▸ **Data for the task**:
────

/-- Settles O51: each arm is `packed` of a shift-and-add by 1, 2 or 3, to the left under PSHIFTADD_SHIFT. -/
theorem packedShiftAddResults : Obligations.PackedShiftAddResults := by
  intro s p rd rs1 rs2 hp
  have hleft (sa : Nat) : WritesPairs s rd rs1 rs2 16
      (fun a b v => v.toInt = clampS 16 (shiftedLeft s.cfg.shiftAddShift sa a.toInt + b.toInt))
      (packed 16 (shiftLeftAdd s.cfg.shiftAddShift sa) p rd rs1 rs2 s) :=
    writesPairs_packed16 hp rd rs1 rs2 fun a b => toInt_shiftLeftAdd sa a b s.cfg.shiftAddShift
  have hright (sa : Nat) : WritesPairs s rd rs1 rs2 16
      (fun a b v => v.toInt = clampS 16 (a.toInt / 2 ^ sa + b.toInt)) (packed 16 (shiftRightAdd sa) p rd rs1 rs2 s) :=
    writesPairs_packed16 hp rd rs1 rs2 (toInt_shiftRightAdd sa)
  exact ⟨hleft 1, hleft 2, hleft 3, hright 1, hright 2, hright 3⟩

end Sys2Proof.Machine
end

section
/-! PROOFS. The immediate loads and the packed shifts, executed and refused (42_memory_access.md R160, R161;
47_shift_packed.md R260 to R266): a deposited half-word bit by bit, and one shift amount for all lanes. -/

namespace Sys2Proof.Machine
open Sys2Proof

/-! ### The packed shifts: an amount below the subword width shifts every lane, another is refused (D23) -/

section ExecutedShifts
variable {s : State} {p : Pred} (hp : s.pred p = true) (rd rs1 : Reg) {w k : Nat}
include hp

theorem writesLanes_shiftLanes {d : LaneShift} {B : BitVec w → Nat → Nat → Bool} (hw : w ≤ s.xlen)
    (hB : ∀ (a : BitVec w) (i : Nat), i < w → (shiftLane d k a).getLsbD i = B a k i) (hk : k < w) :
    WritesLanes s rd w (fun j v => ∀ i, i < w → v.getLsbD i = B (lane w (s.reg s.xlen rs1) j) k i)
      (sized w s (guarded p s (shiftLanes w d k rd rs1 s))) := by
  rw [sized_of_le _ hw, shiftLanes, if_neg (Nat.not_le.mpr hk)]
  refine writesLanes_guarded_writeReg hp rd _ fun j hj => ?_
  rw [lane_mapLanes w _ _ j hj]
  exact hB _

theorem shiftLanes_of_le (d : LaneShift) (hw : w ≤ s.xlen) (hk : w ≤ k) :
    sized w s (guarded p s (shiftLanes w d k rd rs1 s)) = .fault (.unspecifiedBehaviour .packedShiftRange) := by
  rw [sized_of_le _ hw, guarded_of_true _ hp, shiftLanes, if_pos hk, unspecified]

/-- The three directions at one size and amount. -/
theorem writesLanes_shiftLanes_left (hw : w ≤ s.xlen) (hk : k < w) :
    WritesLanes s rd w (fun j v => ∀ i, i < w → v.getLsbD i = leftBit (lane w (s.reg s.xlen rs1) j) k i)
      (sized w s (guarded p s (shiftLanes w .l k rd rs1 s))) :=
  writesLanes_shiftLanes hp rd rs1 hw (fun a _ hi => getLsbD_shiftLeft_eq_leftBit a k hi) hk

theorem writesLanes_shiftLanes_right (hw : w ≤ s.xlen) (hk : k < w) :
    WritesLanes s rd w (fun j v => ∀ i, i < w → v.getLsbD i = rightBit (lane w (s.reg s.xlen rs1) j) k i)
      (sized w s (guarded p s (shiftLanes w .r k rd rs1 s))) :=
  writesLanes_shiftLanes hp rd rs1 hw (fun a i _ => getLsbD_ushiftRight_eq_rightBit a k i) hk

theorem writesLanes_shiftLanes_arith (hw : w ≤ s.xlen) (hk : k < w) :
    WritesLanes s rd w (fun j v => ∀ i, i < w → v.getLsbD i = arithBit (lane w (s.reg s.xlen rs1) j) k i)
      (sized w s (guarded p s (shiftLanes w .ra k rd rs1 s))) :=
  writesLanes_shiftLanes hp rd rs1 hw (fun a _ hi => getLsbD_sshiftRight_eq_arithBit a k hi) hk

end ExecutedShifts

/-! ### The obligations -/

/-- Settles O31: both arms deposit the immediate as a field of 16 bits, from bit 16 or from bit 0. -/
theorem loadImmediateResults : Obligations.LoadImmediateResults := by
  intro s p rd imm16 hp
  have hfit : 16 ≤ s.xlen := s.bits_le_xlen (n := 2) (by decide)
  refine ⟨?high, ?low⟩
  case high =>
    refine writesBits_guarded_writeReg hp rd _ fun i hi => ?_
    rw [getLsbD_depositBits hi _ _ hfit, getLsbD_setWidth_of_lt imm16 (by omega)]
  case low =>
    refine writesBits_guarded_writeReg hp rd _ fun i hi => ?_
    rw [getLsbD_depositBits hi _ _ hfit, getLsbD_setWidth_of_lt imm16 (by omega), Nat.sub_zero]
    simp only [Nat.zero_le, true_and, Nat.zero_add]

/-- Settles O54: each arm shifts the lanes by the whole register Rs2. -/
theorem packedShiftResults : Obligations.PackedShiftResults := by
  intro s p rd rs1 rs2 hp a k
  have h16 : 16 ≤ s.xlen := s.bits_le_xlen (n := 2) (by decide)
  have h64 (h : s.cfg.xlen = .x64) : 64 ≤ s.xlen := State.bits_le_xlen_of_x64 h
  have hl {w : Nat} (hw : w ≤ s.xlen) := writesLanes_shiftLanes_left hp rd rs1 (k := k) hw
  have hr {w : Nat} (hw : w ≤ s.xlen) := writesLanes_shiftLanes_right hp rd rs1 (k := k) hw
  have hra {w : Nat} (hw : w ≤ s.xlen) := writesLanes_shiftLanes_arith hp rd rs1 (k := k) hw
  have hrefused {w : Nat} (d : LaneShift) (hw : w ≤ s.xlen) := shiftLanes_of_le hp rd rs1 (k := k) d hw
  exact ⟨hl h16, hr h16, hra h16, hl s.xlen_ge, hr s.xlen_ge, hra s.xlen_ge,
    fun h => hl (h64 h), fun h => hr (h64 h), fun h => hra (h64 h),
    hrefused .l h16, hrefused .r h16, hrefused .ra h16,
    hrefused .l s.xlen_ge, hrefused .r s.xlen_ge, hrefused .ra s.xlen_ge,
    fun h => hrefused .l (h64 h), fun h => hrefused .r (h64 h), fun h => hrefused .ra (h64 h)⟩

/-- Settles O55: each arm shifts the lanes by imm5, which only 16-bit lanes can refuse. -/
theorem packedShiftImmediateResults : Obligations.PackedShiftImmediateResults := by
  intro s p rd rs1 imm5 hp a k
  have h16 : 16 ≤ s.xlen := s.bits_le_xlen (n := 2) (by decide)
  have h64 (h : s.cfg.xlen = .x64) : 64 ≤ s.xlen := State.bits_le_xlen_of_x64 h
  have hl {w : Nat} (hw : w ≤ s.xlen) := writesLanes_shiftLanes_left hp rd rs1 (k := k) hw
  have hr {w : Nat} (hw : w ≤ s.xlen) := writesLanes_shiftLanes_right hp rd rs1 (k := k) hw
  have hra {w : Nat} (hw : w ≤ s.xlen) := writesLanes_shiftLanes_arith hp rd rs1 (k := k) hw
  have hrefused (d : LaneShift) := shiftLanes_of_le hp rd rs1 (k := k) d h16
  exact ⟨hl h16, hr h16, hra h16, hl s.xlen_ge, hr s.xlen_ge, hra s.xlen_ge,
    fun h => hl (h64 h), fun h => hr (h64 h), fun h => hra (h64 h), hrefused .l, hrefused .r, hrefused .ra⟩

end Sys2Proof.Machine
end

section
/-! PROOFS. The subword permutations mix, mux by table and perm, executed (48_subword_permutation.md R271 to R280): an
ordinal from the left is a lane, and each result lane is one source lane. -/

namespace Sys2Proof.Machine
open Sys2Proof

/-- Lane k is the ordinal n - k from the left (00_scope.md R8, R9). -/
theorem ord_laneCount_sub {N w : Nat} (v : BitVec N) {k : Nat} (hk : k ≤ laneCount N w) :
    ord w v (laneCount N w - k) = lane w v k := by
  rw [ord, Nat.sub_sub_self hk]

/-! ### mix (R271, R272) -/

section Mix
variable {N w : Nat}

/-- Registers that hold pairs of subwords hold an even number of them. -/
theorem laneCount_even (hw : 0 < w) (h : 2 * w ∣ N) : laneCount N w % 2 = 0 := by
  obtain ⟨c, rfl⟩ := h
  rw [laneCount, Nat.mul_comm 2 w, Nat.mul_assoc, Nat.mul_div_cancel_left _ hw, Nat.mul_mod_right]

variable (a b : BitVec N) {k : Nat} (heven : laneCount N w % 2 = 0) (hk : k < laneCount N w)
include heven hk

/-- With an even number of subwords, the odd ordinals are the odd lanes. -/
theorem lane_mixLeft :
    lane w (mixLeft w a b) k = if k % 2 = 1 then lane w a k else lane w b (k + 1) := by
  rw [mixLeft, lane_ofOrds N w _ k hk]
  by_cases hodd : k % 2 = 1
  · rw [if_pos hodd, if_pos (by omega), ord_laneCount_sub a hk.le]
  · rw [if_neg hodd, if_neg (by omega), Nat.sub_sub, ord_laneCount_sub b hk]

theorem lane_mixRight :
    lane w (mixRight w a b) k = if k % 2 = 1 then lane w a (k - 1) else lane w b k := by
  rw [mixRight, lane_ofOrds N w _ k hk]
  by_cases hodd : k % 2 = 1
  · have hprev : laneCount N w - k + 1 = laneCount N w - (k - 1) := by omega
    rw [if_pos hodd, if_pos (by omega), hprev, ord_laneCount_sub a (by omega)]
  · rw [if_neg hodd, if_neg (by omega), ord_laneCount_sub b hk.le]

end Mix

section ExecutedMix
variable {s : State} {p : Pred} (hp : s.pred p = true) (rd rs1 rs2 : Reg) {w : Nat} (hw : 0 < w)
  (hpairs : 2 * w ∣ s.xlen)
include hp hw hpairs

theorem writesLanes_mix_left : WritesLanes s rd w
    (fun k v => v = if k % 2 = 1 then lane w (s.reg s.xlen rs1) k else lane w (s.reg s.xlen rs2) (k + 1))
    (mix w true p rd rs1 rs2 s) := by
  rw [mix, sized_of_le _ (Nat.le_of_dvd (by have := s.xlen_ge; omega) hpairs), if_pos rfl]
  exact writesLanes_guarded_writeReg hp rd _ fun k hk => lane_mixLeft _ _ (laneCount_even hw hpairs) hk

theorem writesLanes_mix_right : WritesLanes s rd w
    (fun k v => v = if k % 2 = 1 then lane w (s.reg s.xlen rs1) (k - 1) else lane w (s.reg s.xlen rs2) k)
    (mix w false p rd rs1 rs2 s) := by
  rw [mix, sized_of_le _ (Nat.le_of_dvd (by have := s.xlen_ge; omega) hpairs), if_neg Bool.false_ne_true]
  exact writesLanes_guarded_writeReg hp rd _ fun k hk => lane_mixRight _ _ (laneCount_even hw hpairs) hk

end ExecutedMix

/-! ### mux by table (R274 to R276, R278, D27) -/

section Tables
variable {N : Nat} (table : List Nat) (a : BitVec N)

theorem lane_permuteBytes {k : Nat} (hk : k < laneCount N 8) :
    lane 8 (permuteBytes table a) k = ord 8 a (table.getD (laneCount N 8 - k - 1) 0) :=
  lane_ofOrds N 8 _ k hk

theorem ord_permuteBytes {i : Nat} (h1 : 1 ≤ i) (hi : i ≤ laneCount N 8) :
    ord 8 (permuteBytes table a) i = ord 8 a (table.getD (i - 1) 0) :=
  ord_ofOrds N 8 _ i h1 hi

/-- A second table that names, from the first, the source byte of every ordinal restores the value. -/
theorem permuteBytes_permuteBytes (hN : 8 ∣ N) (first : List Nat)
    (h : ∀ i, i ≤ laneCount N 8 → 1 ≤ i → 1 ≤ table.getD (i - 1) 0 ∧ table.getD (i - 1) 0 ≤ laneCount N 8
      ∧ first.getD (table.getD (i - 1) 0 - 1) 0 = i) :
    permuteBytes table (permuteBytes first a) = a := by
  refine eq_of_lanes_eq hN fun k hk => ?_
  obtain ⟨hlo, hhi, hback⟩ := h (laneCount N 8 - k) (Nat.sub_le _ _) (by omega)
  rw [lane_permuteBytes _ _ hk, ord_permuteBytes _ _ hlo hhi, hback, ord_laneCount_sub a hk.le]

end Tables

/-- The number of bytes of a register is twice the number of its half-words. -/
theorem State.laneCount_eight (s : State) : laneCount s.xlen 8 = 2 * (s.xlen / 16) := by
  rcases s.xlen_cases with h | h <;> rw [h, laneCount]

section ReferenceTables
variable (x : Xlen)

theorem reference_shuf_getD : ∀ i, i ≤ x.bits / 8 → 1 ≤ i →
    (MuxTable.reference x).shuf.getD (i - 1) 0 = if i % 2 = 1 then (i + 1) / 2 else x.bits / 16 + i / 2 := by
  cases x <;> decide

theorem reference_alt_getD : ∀ i, i ≤ x.bits / 8 → 1 ≤ i →
    (MuxTable.reference x).alt.getD (i - 1) 0 = if i ≤ x.bits / 16 then 2 * i - 1 else 2 * (i - x.bits / 16) := by
  cases x <;> decide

────

▸ **What this task involves**: Your answer must be the line containing "refine eq_of_lanes_eq hN fun k hk => ?_" through the last line above, copied exactly, with nothing added.

▸ **Answer area**:
  refine eq_of_lanes_eq hN fun k hk => ?_
  obtain ⟨hlo, hhi, hback⟩ := h (laneCount N 8 - k) (Nat.sub_le _ _) (by omega)
  rw [lane_permuteBytes _ _ hk, ord_permuteBytes _ _ hlo hhi, hback, ord_laneCount_sub a hk.le]

end Tables

/-- The number of bytes of a register is twice the number of its half-words. -/
theorem State.laneCount_eight (s : State) : laneCount s.xlen 8 = 2 * (s.xlen / 16) := by
  rcases s.xlen_cases with h | h <;> rw [h, laneCount]

section ReferenceTables
variable (x : Xlen)

theorem reference_shuf_getD : ∀ i, i ≤ x.bits / 8 → 1 ≤ i →
    (MuxTable.reference x).shuf.getD (i - 1) 0 = if i % 2 = 1 then (i + 1) / 2 else x.bits / 16 + i / 2 := by
  cases x <;> decide

theorem reference_alt_getD : ∀ i, i ≤ x.bits / 8 → 1 ≤ i →
    (MuxTable.reference x).alt.getD (i - 1) 0 = if i ≤ x.bits / 16 then 2 * i - 1 else 2 * (i - x.bits / 16) := by
  cases x <;> decide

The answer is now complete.